▶ Extracted records
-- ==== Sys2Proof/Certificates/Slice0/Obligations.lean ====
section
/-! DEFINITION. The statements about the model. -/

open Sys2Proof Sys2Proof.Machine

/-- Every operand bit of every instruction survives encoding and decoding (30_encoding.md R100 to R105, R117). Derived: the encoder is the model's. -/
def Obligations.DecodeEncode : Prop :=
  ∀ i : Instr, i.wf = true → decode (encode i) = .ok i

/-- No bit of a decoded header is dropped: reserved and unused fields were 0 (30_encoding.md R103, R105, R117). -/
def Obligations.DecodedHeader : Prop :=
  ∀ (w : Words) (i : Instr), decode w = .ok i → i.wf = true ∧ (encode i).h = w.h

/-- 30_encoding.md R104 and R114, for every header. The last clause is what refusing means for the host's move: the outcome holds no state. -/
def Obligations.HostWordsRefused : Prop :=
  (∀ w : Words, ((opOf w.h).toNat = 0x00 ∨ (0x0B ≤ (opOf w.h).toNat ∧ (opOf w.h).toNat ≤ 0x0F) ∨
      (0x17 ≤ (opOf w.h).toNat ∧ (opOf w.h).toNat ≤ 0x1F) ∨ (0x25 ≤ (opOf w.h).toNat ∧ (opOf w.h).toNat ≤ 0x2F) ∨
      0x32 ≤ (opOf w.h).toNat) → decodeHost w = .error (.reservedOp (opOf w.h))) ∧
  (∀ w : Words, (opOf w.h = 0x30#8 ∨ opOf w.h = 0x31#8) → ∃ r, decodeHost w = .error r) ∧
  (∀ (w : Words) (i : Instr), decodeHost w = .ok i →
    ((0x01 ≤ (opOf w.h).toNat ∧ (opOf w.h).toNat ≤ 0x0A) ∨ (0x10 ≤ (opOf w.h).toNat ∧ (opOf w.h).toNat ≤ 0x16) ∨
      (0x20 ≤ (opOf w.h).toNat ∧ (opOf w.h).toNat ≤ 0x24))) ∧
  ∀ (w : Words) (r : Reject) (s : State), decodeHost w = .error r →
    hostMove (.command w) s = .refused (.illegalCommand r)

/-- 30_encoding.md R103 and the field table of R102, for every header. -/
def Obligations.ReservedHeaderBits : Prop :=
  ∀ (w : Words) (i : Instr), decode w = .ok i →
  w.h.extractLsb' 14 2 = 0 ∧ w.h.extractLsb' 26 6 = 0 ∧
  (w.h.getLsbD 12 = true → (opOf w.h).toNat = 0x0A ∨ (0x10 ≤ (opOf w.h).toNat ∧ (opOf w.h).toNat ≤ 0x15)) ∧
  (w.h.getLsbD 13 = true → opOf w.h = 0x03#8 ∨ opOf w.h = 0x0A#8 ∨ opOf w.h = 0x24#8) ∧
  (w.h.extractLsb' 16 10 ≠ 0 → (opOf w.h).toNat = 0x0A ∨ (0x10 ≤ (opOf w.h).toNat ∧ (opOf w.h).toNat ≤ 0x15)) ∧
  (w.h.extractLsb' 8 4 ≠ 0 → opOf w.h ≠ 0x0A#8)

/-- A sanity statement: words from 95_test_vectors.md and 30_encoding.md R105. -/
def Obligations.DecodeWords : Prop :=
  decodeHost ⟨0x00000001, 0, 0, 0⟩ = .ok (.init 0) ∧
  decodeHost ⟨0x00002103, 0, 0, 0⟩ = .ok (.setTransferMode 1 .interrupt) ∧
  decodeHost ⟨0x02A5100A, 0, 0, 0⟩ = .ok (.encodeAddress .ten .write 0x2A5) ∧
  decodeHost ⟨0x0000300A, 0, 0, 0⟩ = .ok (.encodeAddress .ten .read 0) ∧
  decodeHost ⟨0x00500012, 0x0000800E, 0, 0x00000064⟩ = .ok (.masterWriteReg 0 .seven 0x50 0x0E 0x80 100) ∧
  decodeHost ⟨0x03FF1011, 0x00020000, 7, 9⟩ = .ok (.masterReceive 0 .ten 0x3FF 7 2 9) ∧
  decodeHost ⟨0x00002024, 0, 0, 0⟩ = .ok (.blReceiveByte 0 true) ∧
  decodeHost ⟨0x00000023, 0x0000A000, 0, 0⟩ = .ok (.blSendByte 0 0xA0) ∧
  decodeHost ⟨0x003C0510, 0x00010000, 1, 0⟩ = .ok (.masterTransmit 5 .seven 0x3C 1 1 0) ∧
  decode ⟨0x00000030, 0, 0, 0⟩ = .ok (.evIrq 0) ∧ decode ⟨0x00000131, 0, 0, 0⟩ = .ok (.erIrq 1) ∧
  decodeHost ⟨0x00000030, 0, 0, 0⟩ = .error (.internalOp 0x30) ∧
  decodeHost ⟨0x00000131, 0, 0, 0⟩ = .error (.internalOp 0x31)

▶ Work to complete
Copy verbatim, from the listing above, each line from the one containing "the model's. -/" down to the one containing "(0x17 ≤ (opOf", inclusive.

▶ Response to this exercise
/-- Every operand bit of every instruction survives encoding and decoding (30_encoding.md R100 to R105, R117). Derived: the encoder is the model's. -/
def Obligations.DecodeEncode : Prop :=
  ∀ i : Instr, i.wf = true → decode (encode i) = .ok i

/-- No bit of a decoded header is dropped: reserved and unused fields were 0 (30_encoding.md R103, R105, R117). -/
def Obligations.DecodedHeader : Prop :=
  ∀ (w : Words) (i : Instr), decode w = .ok i → i.wf = true ∧ (encode i).h = w.h

/-- 30_encoding.md R104 and R114, for every header. The last clause is what refusing means for the host's move: the outcome holds no state. -/
def Obligations.HostWordsRefused : Prop :=
  (∀ w : Words, ((opOf w.h).toNat = 0x00 ∨ (0x0B ≤ (opOf w.h).toNat ∧ (opOf w.h).toNat ≤ 0x0F) ∨
      (0x17 ≤ (opOf w.h).toNat ∧ (opOf w.h).toNat ≤ 0x1F) ∨ (0x25 ≤ (opOf w.h).toNat ∧ (opOf w.h).toNat ≤ 0x2F) ∨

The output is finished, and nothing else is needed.